Smart City scheme: It will be a competition for funds

February 01, 2015 02:32 am | Updated November 16, 2021 05:19 pm IST - NEW DELHI:

A view of Nizamabad. File photo

A view of Nizamabad. File photo

Cities that have a vision and development strategy, have made progress under the Swachh Bharat Mission, make timely salary payment to municipal staff and have a mechanism to redress grievances and an e-newsletter will be eligible to take part in the Smart City Challenge, which will allow them to compete for funds under the ‘Smart City’ scheme.

At the end of a two-day consultation hosted by the Ministry of Urban Development, the States and other stakeholders to identify the parameters for choosing the cities that can compete, it was suggested that percentage points be allocated for further ranking of cities. The Ministry has clarified that cities will have to compete for the funds allocated under the scheme.

States’ suggestions

“States have suggested certain parameters that include self-financing ability, which will have a 25 per cent weightage in the selection criteria, institutional systems and capacities (25%), existing service levels and committed plan of action for three years (25%), track record in implementing reforms (15%) and quality of vision document (10%),” said an official of the Ministry.

The States have suggested two sets of reforms for small and metropolitan cities. These include land monetisation, increased FAR norms with transparent policies, quick progress towards e-governance and online service delivery, integrated GIS-based Master Plans including for sanitation, mobility, land use, digital connectivity, disaster risk management and climate change. Policy reforms, fixed tenures for Mayors and municipal officials, improving revenues through 100 per cent collection of taxes and user charges, minimum educational qualifications for corporators and their capacity-building, economic master planning for cities before physical master plans, creation of municipal cadre and credit rating have also been identified.

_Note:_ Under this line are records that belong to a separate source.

-- ==== Sys2Proof/Tests/Slice0.lean ====
section
/-! SUPPORT. The model's own tests. Every expected value is written from the spec: 95_test_vectors.md, the tables of
30_encoding.md, or the example of the rule a test names. The last part gives each statement's hypotheses a witness. -/

namespace Sys2Proof.Tests

open Sys2Proof.Machine

/-! ## Well-formedness: an ill-formed term for each check, and a boundary term that passes -/

theorem test_wf_proc_refuses_nfr_of_17_bits : ¬WellFormed (.proc 65536) := by decide
theorem test_wf_proc_largest : WellFormed (.proc 65535) := by decide
theorem test_wf_setp_refuses_idx_of_9_bits : ¬WellFormed (.setp 256 0) := by decide
theorem test_wf_setp_refuses_value_too_large : ¬WellFormed (.setp 0 2147483648) := by decide
theorem test_wf_setp_refuses_value_too_small : ¬WellFormed (.setp 0 (-2147483649)) := by decide
theorem test_wf_setp_extremes : WellFormed (.setp 255 (-2147483648)) ∧ WellFormed (.setp 0 2147483647) := by decide

/-! ## Decoding: words written out from 30_encoding.md R92 and R98 -/

/-- OP = 0x1 in bits 3:0. -/
theorem test_decode_load : decode (.cmd 0b00000000000000000000000000000001 0xDEADBEEF) = .instr .load := by decide
/-- NFR = 200 in bits 31:16, OP = 0x2. -/
theorem test_decode_proc : decode (.cmd 0b00000000110010000000000000000010 0) = .instr (.proc 200) := by decide
/-- IDX = 0xFF in bits 15:8, OP = 0x3; the data word is signed. -/
theorem test_decode_setp :
    decode (.cmd 0b00000000000000001111111100000011 0xFFFFFFFF) = .instr (.setp 255 (-1)) := by decide
/-- OP = 0x4. -/
theorem test_decode_resume : decode (.cmd 0b00000000000000000000000000000100 7) = .instr .resume := by decide
theorem test_decode_blk_setup : decode (.seq 0b0001) = .instr .blkSetup := by decide
theorem test_decode_in_read : decode (.seq 0b0010) = .instr .inRead := by decide
theorem test_decode_lfo_step : decode (.seq 0b0011) = .instr .lfoStep := by decide
theorem test_decode_shape_pre : decode (.seq 0b0100) = .instr .shapePre := by decide
theorem test_decode_lookup : decode (.seq 0b0101) = .instr .lookup := by decide
theorem test_decode_coef : decode (.seq 0b0110) = .instr .coef := by decide
theorem test_decode_mix : decode (.seq 0b0111) = .instr .mix := by decide
theorem test_decode_stage : decode (.seq 0b1000) = .instr .stage := by decide
theorem test_decode_limit : decode (.seq 0b1001) = .instr .limit := by decide
theorem test_decode_out_write : decode (.seq 0b1010) = .instr .outWrite := by decide
theorem test_decode_gain_step : decode (.seq 0b1011) = .instr .gainStep := by decide
theorem test_decode_next : decode (.seq 0b1100) = .instr .next := by decide

/-- The illegal words of 95_test_vectors.md 2.7. -/
theorem test_decode_illegal :
    decode (.cmd 0x00000000 0) = .reject .reservedOp ∧
    decode (.cmd 0x00000005 0) = .reject .reservedOp ∧
    decode (.cmd 0x00000011 0) = .reject .reservedBits ∧
    decode (.cmd 0x00000101 0) = .reject .unusedField ∧
    decode (.cmd 0x00010004 0) = .reject .unusedField ∧
    decode (.cmd 0x00000102 0) = .reject .unusedField ∧
    decode (.cmd 0x00010003 0) = .reject .unusedField := by decide

/-- The encoder on the lines of R103 and on two sequencer codes of R98. -/
theorem test_encode :
    encode (.proc 300) = .cmd 0x012C0002 0 ∧ encode (.setp 1 2147483647) = .cmd 0x00000103 0x7FFFFFFF ∧
    encode (.setp 0 (-1)) = .cmd 0x00000003 0xFFFFFFFF ∧ encode .stage = .seq 0x8 ∧ encode .next = .seq 0xC := by
  decide

/-- Table rows: a CMD row of the opcode table is longer than a byte, a SEQ row is not. -/
theorem test_decode_table_word :
    decodeTableWord 64 0x4000000000000103 = some (.setp 1 1073741824) ∧
    decodeTableWord 8 0x0B = some .gainStep ∧ decodeTableWord 8 0x0D = none ∧ decodeTableWord 32 0x5 = none := by decide

/-! ## The assembler: 95_test_vectors.md 2.7 and R104 -/

theorem test_asm_setdepth_f : asmWords (.setDepthF 3 10) = (0x00000103, 0x26666666) := by decide
theorem test_asm_nop : asmWords .nop = (0x0000FF03, 0x00000000) := by decide
theorem test_asm_text :
    (readLine "setp 1, 0x7FFFFFFF ; depth").map asmWords = some (0x00000103, 0x7FFFFFFF) ∧
    (readLine "PROC 256").map asmWords = some (0x01000002, 0x00000000) := by decide
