-- ==== Sys2Proof/Laws/State.lean ====
section
/-! SUPPORT. What each update of the state does to each field, so that no proof unfolds a record update. -/
namespace Sys2Proof.Machine

/-! ### setLevel -/

@[simp] theorem State.setLevel_mem (b : Bool) (s : State) : (s.setLevel b).mem = s.mem := rfl
@[simp] theorem State.setLevel_hc (b : Bool) (s : State) : (s.setLevel b).hc = s.hc := rfl
@[simp] theorem State.setLevel_cfg (b : Bool) (s : State) : (s.setLevel b).cfg = s.cfg := rfl
@[simp] theorem State.setLevel_pinsel (b : Bool) (s : State) : (s.setLevel b).pinsel = s.pinsel := rfl
@[simp] theorem State.setLevel_phase (b : Bool) (s : State) : (s.setLevel b).phase = s.phase := rfl
@[simp] theorem State.setLevel_rep (b : Bool) (s : State) : (s.setLevel b).rep = s.rep := rfl
@[simp] theorem State.setLevel_bitcnt (b : Bool) (s : State) : (s.setLevel b).bitcnt = s.bitcnt := rfl
@[simp] theorem State.setLevel_seg (b : Bool) (s : State) : (s.setLevel b).seg = s.seg := rfl
@[simp] theorem State.setLevel_tmr (b : Bool) (s : State) : (s.setLevel b).tmr = s.tmr := rfl
@[simp] theorem State.setLevel_tx (b : Bool) (s : State) : (s.setLevel b).tx = b := rfl
@[simp] theorem State.setLevel_trace (b : Bool) (s : State) : (s.setLevel b).trace = s.trace ++ [levelEvent b] := rfl
@[simp] theorem State.setLevel_draws (b : Bool) (s : State) : (s.setLevel b).draws = s.draws := rfl
@[simp] theorem State.setLevel_inputs (b : Bool) (s : State) : (s.setLevel b).inputs = s.inputs := rfl
@[simp] theorem State.setLevel_encoderCall (b : Bool) (s : State) : (s.setLevel b).encoderCall = s.encoderCall := rfl

/-! ### loadTimer -/

@[simp] theorem State.loadTimer_mem (d : Nat) (s : State) : (s.loadTimer d).mem = s.mem := rfl
@[simp] theorem State.loadTimer_hc (d : Nat) (s : State) : (s.loadTimer d).hc = s.hc := rfl
@[simp] theorem State.loadTimer_cfg (d : Nat) (s : State) : (s.loadTimer d).cfg = s.cfg := rfl
@[simp] theorem State.loadTimer_pinsel (d : Nat) (s : State) : (s.loadTimer d).pinsel = s.pinsel := rfl
@[simp] theorem State.loadTimer_phase (d : Nat) (s : State) : (s.loadTimer d).phase = s.phase := rfl
@[simp] theorem State.loadTimer_rep (d : Nat) (s : State) : (s.loadTimer d).rep = s.rep := rfl
@[simp] theorem State.loadTimer_bitcnt (d : Nat) (s : State) : (s.loadTimer d).bitcnt = s.bitcnt := rfl
@[simp] theorem State.loadTimer_seg (d : Nat) (s : State) : (s.loadTimer d).seg = s.seg := rfl
@[simp] theorem State.loadTimer_tmr (d : Nat) (s : State) : (s.loadTimer d).tmr = BitVec.ofNat 14 d := rfl
@[simp] theorem State.loadTimer_tx (d : Nat) (s : State) : (s.loadTimer d).tx = s.tx := rfl
@[simp] theorem State.loadTimer_trace (d : Nat) (s : State) : (s.loadTimer d).trace = s.trace ++ [.W d] := rfl
@[simp] theorem State.loadTimer_draws (d : Nat) (s : State) : (s.loadTimer d).draws = s.draws := rfl
@[simp] theorem State.loadTimer_inputs (d : Nat) (s : State) : (s.loadTimer d).inputs = s.inputs := rfl
@[simp] theorem State.loadTimer_encoderCall (d : Nat) (s : State) : (s.loadTimer d).encoderCall = s.encoderCall := rfl

/-! ### wait -/

@[simp] theorem State.wait_mem (d : Nat) (s : State) : (s.wait d).mem = s.mem := rfl
@[simp] theorem State.wait_hc (d : Nat) (s : State) : (s.wait d).hc = s.hc := rfl
@[simp] theorem State.wait_cfg (d : Nat) (s : State) : (s.wait d).cfg = s.cfg := rfl
@[simp] theorem State.wait_pinsel (d : Nat) (s : State) : (s.wait d).pinsel = s.pinsel := rfl
@[simp] theorem State.wait_phase (d : Nat) (s : State) : (s.wait d).phase = s.phase := rfl
@[simp] theorem State.wait_rep (d : Nat) (s : State) : (s.wait d).rep = s.rep := rfl
@[simp] theorem State.wait_bitcnt (d : Nat) (s : State) : (s.wait d).bitcnt = s.bitcnt := rfl
@[simp] theorem State.wait_seg (d : Nat) (s : State) : (s.wait d).seg = s.seg := rfl
@[simp] theorem State.wait_tmr (d : Nat) (s : State) : (s.wait d).tmr = 0#14 := rfl
@[simp] theorem State.wait_tx (d : Nat) (s : State) : (s.wait d).tx = s.tx := rfl
@[simp] theorem State.wait_trace (d : Nat) (s : State) : (s.wait d).trace = s.trace ++ [.W d] := rfl
@[simp] theorem State.wait_draws (d : Nat) (s : State) : (s.wait d).draws = s.draws := rfl
@[simp] theorem State.wait_inputs (d : Nat) (s : State) : (s.wait d).inputs = s.inputs := rfl
@[simp] theorem State.wait_encoderCall (d : Nat) (s : State) : (s.wait d).encoderCall = s.encoderCall := rfl
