/-! ### The nibbles of the bytes that SET_BATTERY and SET_TEMPERATURE store -/

theorem lo_ofNat (n : Nat) : lo (BitVec.ofNat 8 n) = BitVec.ofNat 4 n := by
  apply BitVec.eq_of_toNat_eq
  rw [lo_toNat, BitVec.toNat_ofNat, BitVec.toNat_ofNat]
  omega

theorem hi_ofNat (n : Nat) : hi (BitVec.ofNat 8 n) = BitVec.ofNat 4 (n / 16) := by
  apply BitVec.eq_of_toNat_eq
  rw [hi_toNat, BitVec.toNat_ofNat, BitVec.toNat_ofNat]
  omega

theorem tenthsByte_nibbles (r : Config.Rounding) (free : Nibble) {t : BitVec 32} {m : Frac}
    (h : (f32val t).magnitude = some m) :
    lo (tenthsByte r free t) = 0x0#4 ∧ hi (tenthsByte r free t) = BitVec.ofNat 4 (tenthsDigit r m) := by
  have hbyte : tenthsByte r free t = BitVec.ofNat 8 (tenthsDigit r m * 16) := by
    simp [tenthsByte, h, tempDigits, Nat.shiftLeft_eq]
  rw [hbyte, lo_ofNat, hi_ofNat, Nat.mul_div_cancel _ (by norm_num)]
  exact ⟨BitVec.eq_of_toNat_eq (by simp), rfl⟩

/-- The units digit fits its nibble, so the tens and units do not overlap; the tens are cut to four bits (R142 (d)). -/
theorem digitsByte_nibbles (r : Config.Rounding) (free : Byte) {t : BitVec 32} {m : Frac}
    (h : (f32val t).magnitude = some m) :
    lo (digitsByte r free t) = BitVec.ofNat 4 (tempInt m % 10) ∧
      hi (digitsByte r free t) = BitVec.ofNat 4 (tempInt m / 10) := by
  have hunits : tempInt m % 10 < 2 ^ 4 := by omega
  have hbyte : digitsByte r free t = BitVec.ofNat 8 (tempInt m / 10 * 16 + tempInt m % 10) := by
    simp only [digitsByte, h, tempDigits, unitsDigit_eq_mod r (tempInt_lt h)]
    rw [← Nat.shiftLeft_add_eq_or_of_lt hunits, Nat.shiftLeft_eq]
  rw [hbyte, lo_ofNat, hi_ofNat]
  constructor
  · exact BitVec.eq_of_toNat_eq (by simp only [BitVec.toNat_ofNat]; omega)
  · congr 1
    omega

theorem lo_signByte (t : BitVec 32) : lo (signByte t) = if (f32val t).isNeg then 0x8#4 else 0x0#4 := by
  unfold signByte
  split <;> rfl

theorem battery_nibbles (bok : Bool) :
    lo (if bok then Config.battOk else Config.battLow) = (if bok then 0x0#4 else 0xC#4) ∧
      hi (if bok then Config.battOk else Config.battLow) = 0x0#4 := by
  cases bok <;> decide

/-! ### What a SEND leaves in the frame -/

theorem exec_send {s : State} (h : s.cfg = true) (hum : Byte) (temp : BitVec 32) (bok : Bool) :
    exec (.send hum temp bok) s = .next (s.update hum temp bok).enter :=
  if_pos h

/-- The bytes of the reading that both variants store alike (R160). -/
theorem read_updateFrame_reading (r : Config.Rounding) (fD : Byte) (fT : Nibble) (hc : Bool) (hum : Byte) (temp : BitVec 32)
    (bok : Bool) (m : Memory) :
    (updateFrame r fD fT hc hum temp bok m).read 4 =
        (if bok then Config.battOk else Config.battLow) ||| tenthsByte r fT temp ∧
      (updateFrame r fD fT hc hum temp bok m).read 5 = digitsByte r fD temp ∧
      lo ((updateFrame r fD fT hc hum temp bok m).read 6) = lo (signByte temp) := by
  cases hc with
  | false => exact read_updateFrame_T r fD fT hum temp bok m
  | true =>
    obtain ⟨h4, h5, h6, -⟩ := read_updateFrame_TH r fD fT hum temp bok m
    exact ⟨h4, h5, by rw [h6, lo_pack]⟩

/-- The humidity digits in variant TH (R144). -/
theorem updateFrame_humidity (r : Config.Rounding) (fD : Byte) (fT : Nibble) (hum : Byte) (temp : BitVec 32) (bok : Bool)
    (m : Memory) :
    hi ((updateFrame r fD fT true hum temp bok m).read 6) = BitVec.ofNat 4 (hum.toNat % 10) ∧
      ((updateFrame r fD fT true hum temp bok m).read 7).toNat = hum.toNat / 10 := by
  obtain ⟨-, -, h6, h7⟩ := read_updateFrame_TH r fD fT hum temp bok m
  have hunits : hum.toNat - hum.toNat / 10 * 10 = hum.toNat % 10 := by omega
  have hbyte := hum.isLt
  refine ⟨by rw [h6, hi_pack, hunits], ?_⟩
  rw [h7, BitVec.toNat_ofNat]
  omega

/-- Settles O19: the stored bytes are those of SET_BATTERY, SET_TEMPERATURE and SET_HUMIDITY, and the checksum keeps the nibbles of
the reading. -/
theorem sendPacksTheReading : Obligations.SendPacksTheReading := by
  intro s t hum temp bok m hcfg hm h
  rw [exec_send hcfg] at h
  cases h
  rw [State.enter_mem, State.update_mem]
  obtain ⟨h4, h5, h6⟩ := read_updateFrame_reading Config.numRnd (Config.freeDigits s.draws) (Config.freeTenths s.draws) s.hc
    hum temp bok s.mem
  obtain ⟨hbattery, hbatteryHi⟩ := battery_nibbles bok
  obtain ⟨htenthsLo, htenths⟩ := tenthsByte_nibbles Config.numRnd (Config.freeTenths s.draws) hm
  obtain ⟨hunits, htens⟩ := digitsByte_nibbles Config.numRnd (Config.freeDigits s.draws) hm
  refine ⟨?_, ?_, ?_, ?_, ?_, fun hhc => ?_⟩
  · rw [h4, lo_or, hbattery, htenthsLo, BitVec.or_zero]
  · rw [h4, hi_or, hbatteryHi, htenths, BitVec.zero_or]; rfl
  · rw [h5, hunits]
  · rw [h5, htens]
  · rw [h6, lo_signByte]
  · rw [hhc]
    exact updateFrame_humidity ..

end Sys2Proof.Machine
end

section
/-! PROOFS, spec/40_bitencoder.md R100 to R107: the events of the symbol and line operations, and the runs of 512 and 1024 ticks that a
sequence of symbols shows on the wire. -/
namespace Sys2Proof.Machine

/-! ### The events of a symbol -/

/-- The three segments of a symbol in the trace (R102). -/
theorem symbolEvents_eq (b : Bool) :
    symbolEvents b = [levelEvent (!b), .W 512, levelEvent b, .W 1024, levelEvent (!b), .W 512] :=
  rfl

theorem exec_zero (s : State) : exec .zero s = .next (s.symbol false) := rfl

theorem exec_one (s : State) : exec .one s = .next (s.symbol true) := rfl

/-- Settles O30: ZERO and ONE are the symbols of the bits 0 and 1, whose three segments are the six events. -/
theorem zeroAndOneEmitTheirSegments : Obligations.ZeroAndOneEmitTheirSegments := by
  constructor <;> intro s
  · rw [exec_zero, State.symbol_eq, symbolEvents_eq]
    rfl
  · rw [exec_one, State.symbol_eq, symbolEvents_eq]
    rfl

/-! ### The line operations -/

/-- The bits of a byte in air order are its bits 0 to 7 (R105). -/
theorem byteBits_eq_map_range (v : Byte) : byteBits v = (List.range 8).map fun j => v.getLsbD j := rfl

/-- NIBBLE_LO(0x00): four ZEROs, and the line is high after them (spec/43_tx_sequencer.md R164). -/
theorem State.emitNibbleLo_zero (s : State) :
    s.emitNibbleLo 0x00#8 =
      { s with tx := true, tmr := 0#14, trace := s.trace ++ bitsEvents (List.replicate 4 false) } :=
  State.emitNibbleLo_eq 0x00#8 s

/-- BYTE(0x00): eight ZEROs, and the line is high after them (spec/43_tx_sequencer.md R164). -/
theorem State.emitByte_zero (s : State) :
    s.emitByte 0x00#8 =
      { s with tx := true, tmr := 0#14, trace := s.trace ++ bitsEvents (List.replicate 8 false) } :=
  State.emitByte_eq 0x00#8 s

/-- Settles O31: each operation is one record update, said by the law of its emitter. -/
theorem lineOperationsEmitTheirBits : Obligations.LineOperationsEmitTheirBits := by
  intro s v
  have hbyte := State.emitByte_eq v s
  rw [byteBits_eq_map_range] at hbyte
  exact ⟨congrArg Host.Outcome.next (State.emitNibbleLo_eq v s), congrArg Host.Outcome.next (State.emitNibbleHi_eq v s),
    congrArg Host.Outcome.next hbyte, congrArg Host.Outcome.next (State.emitPreamble_eq s),
    congrArg Host.Outcome.next (State.emitNibbleLo_zero s), congrArg Host.Outcome.next (State.emitByte_zero s)⟩
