-- ==== Sys2Proof/Decode.lean ====
section
/-! DEFINITION. The words of the table. No row of spec/opcode_table.json gives bits: the drive takes ring entries,
register writes and events, and the one instruction encoding of the source (Table 5-3) is read by the drive itself when a
thread fetches from its code section (Sys2Proof/Machine/Thread.lean). -/
namespace Sys2Proof

/-- The command a word spells by the table's bits: none, since no row gives bits. -/
def decodeTableWord (_nbits _w : Nat) : Option Instr := none

end Sys2Proof
end

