-- ==== Sys2Proof/Machine/Operands.lean ====
section
/-! DEFINITION. Thread registers and predicates, instruction words, and immediates (R131, R136, R137). -/
namespace Sys2Proof.Machine

/-! ### Registers and predicates (R131) -/

/-- A scalar register; s0 reads as 0. -/
def Thread.reg (t : Thread) (i : BitVec 6) : Word := if i = 0 then 0 else t.regs.getD i.toNat 0

/-- Write a scalar register; a write to s0 is discarded. -/
def Thread.setReg (t : Thread) (i : BitVec 6) (v : Word) : Thread :=
  if i = 0 then t else { t with regs := t.regs.set i.toNat v }

/-- A predicate; p0 reads as true. -/
def Thread.pred (t : Thread) (i : BitVec 3) : Bool := i = 0 || t.preds.getLsbD i.toNat

/-- The predicates as bits, p0 true. -/
def Thread.predBits (t : Thread) : BitVec 8 := t.preds ||| 1

/-- Write a predicate; a write to p0 is discarded. -/
def Thread.setPred (t : Thread) (i : BitVec 3) (v : Bool) : Thread :=
  let m : BitVec 8 := 1#8 <<< i.toNat
  if i = 0 then t else { t with preds := if v then t.preds ||| m else t.preds &&& ~~~m }

/-- The predicate a register field names: bits [2:0] (R137). -/
def predOf (f : BitVec 6) : BitVec 3 := f.setWidth 3

/-- p[GP] XOR GN (R136). -/
def Thread.guard (t : Thread) (gp : BitVec 3) (gn : BitVec 1) : Bool := t.pred gp != (gn == 1)

/-! ### Instruction words (Table 5-2, Table 5-3) -/

/-- The word of an R-format instruction. -/
def rWord (major fn : Nat) (f : RForm) : Nat :=
  major * 2 ^ 26 + f.rd.toNat * 2 ^ 20 + f.rs1.toNat * 2 ^ 14 + f.rs2.toNat * 2 ^ 8 + f.gp.toNat * 32 + f.gn.toNat * 16 + fn

/-- The word of an S-format instruction. -/
def sWord (major fn : Nat) (f : SForm) : Nat :=
  major * 2 ^ 26 + f.ra.toNat * 2 ^ 20 + f.rb.toNat * 2 ^ 14 + f.rc.toNat * 2 ^ 8 + f.gp.toNat * 32 + f.gn.toNat * 16 + fn

/-- The word of an I-format instruction. -/
def iWord (major : Nat) (f : IForm) : Nat :=
  major * 2 ^ 26 + f.rd.toNat * 2 ^ 20 + f.rs1.toNat * 2 ^ 14 + f.imm.toNat

/-- The word of a U-format instruction. -/
def uWord (major : Nat) (f : UForm) : Nat := major * 2 ^ 26 + f.rd.toNat * 2 ^ 20 + f.imm.toNat

/-- The word of BR. -/
def bWord (f : BForm) : Nat := 0x20 * 2 ^ 26 + f.p.toNat * 2 ^ 23 + f.n.toNat * 2 ^ 22 + f.off.toNat

/-- The word of PAUSE. -/
def pWord (index : BitVec 16) : Nat := 0x2B * 2 ^ 26 + index.toNat * 2 ^ 10

/-! ### Which words are defined (R136, R137, check 6 of Table 5-11) -/

/-- How an instruction uses a register field: a scalar register, a predicate named by bits [2:0], or not at all. -/
inductive FieldUse where
  | scalar | predicate | reserved
  deriving DecidableEq, Repr

/-- A field meets its use: bits above a predicate's number and unused fields are zero. -/
def FieldUse.ok (u : FieldUse) (v : Nat) : Bool :=
  match u with
  | .scalar => true
  | .predicate => v < 8
  | .reserved => v = 0

/-- The uses of RD or RA, RS1 or RB, and RS2 or RC of a defined R- or S-format instruction (Table 5-3, Table 5-5). -/
def fieldUses (major fn : Nat) : Option (FieldUse × FieldUse × FieldUse) :=
  let s := FieldUse.scalar
  let p := FieldUse.predicate
  let r := FieldUse.reserved
  match major, fn with
  | 0x01, _ => if fn < 16 then some (s, s, s) else none
  | 0x08, _ => if fn < 6 then some (s, s, s) else if fn < 14 then some (s, s, r) else none
  | 0x09, _ => if fn < 5 then some (s, s, s) else if fn < 7 then some (s, s, r) else none
  | 0x0A, _ => if fn < 9 then some (p, s, s) else none
  | 0x0B, 3 => some (p, p, r)
  | 0x0B, 4 => some (s, r, r)
  | 0x0B, 5 => some (r, s, r)
  | 0x0B, _ => if fn < 3 then some (p, p, p) else none
  | 0x22, 0 => some (r, s, r)
  | 0x22, 1 => some (r, r, r)
  | 0x28, _ => if fn < 3 then some (s, r, r) else none
  | 0x29, 0 => some (s, s, r)
  | 0x29, 1 => some (s, s, s)
  | 0x29, 2 => some (s, s, r)
  | 0x29, 3 => some (s, r, r)
  | 0x2A, 3 => some (s, r, s)
  | 0x2A, _ => if fn < 3 then some (s, s, r) else none
  | 0x2C, 4 => some (r, s, r)
  | 0x2C, 6 => some (s, s, r)
  | 0x2C, _ => if fn < 6 then some (s, r, r) else none
  | _, _ => none

/-- The word is a defined encoding with its reserved fields zero, and RD a multiple of 4 for LDQ and STQ. -/
def wordOk (w : Nat) : Bool :=
  let major := bitsAt w 26 6
  let rd := bitsAt w 20 6
  let imm := bitsAt w 0 14
  match major with
  | 0x02 | 0x03 | 0x04 | 0x05 => true
  | 0x06 => bitsAt imm 12 2 ≠ 3 && bitsAt imm 5 7 = 0
  | 0x07 | 0x20 | 0x21 => true
  | 0x10 | 0x11 | 0x12 | 0x14 | 0x15 | 0x16 => true
  | 0x13 | 0x17 => rd % 4 = 0
  | 0x2B => bitsAt w 0 10 = 0
  | _ =>
    match fieldUses major (bitsAt w 0 4) with
    | some u => u.1.ok rd && u.2.1.ok (bitsAt w 14 6) && u.2.2.ok (bitsAt w 8 6)
    | none => false

end Sys2Proof.Machine
end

“The States have suggested that in addition to the PPP model, they should be given the option of EPC [Engineering Procurement Contract] and user fee-based concessions to promote private sector participation. They want to impose impact fee on organisations that benefit from improved infrastructure, government support for making projects viable for private investors, unbundling of services to make projects investment-worthy and creation of a low-cost pooled fund with the support of the Asian Development Bank, the World Bank, pension funds and sovereign funds etc.,” said the official.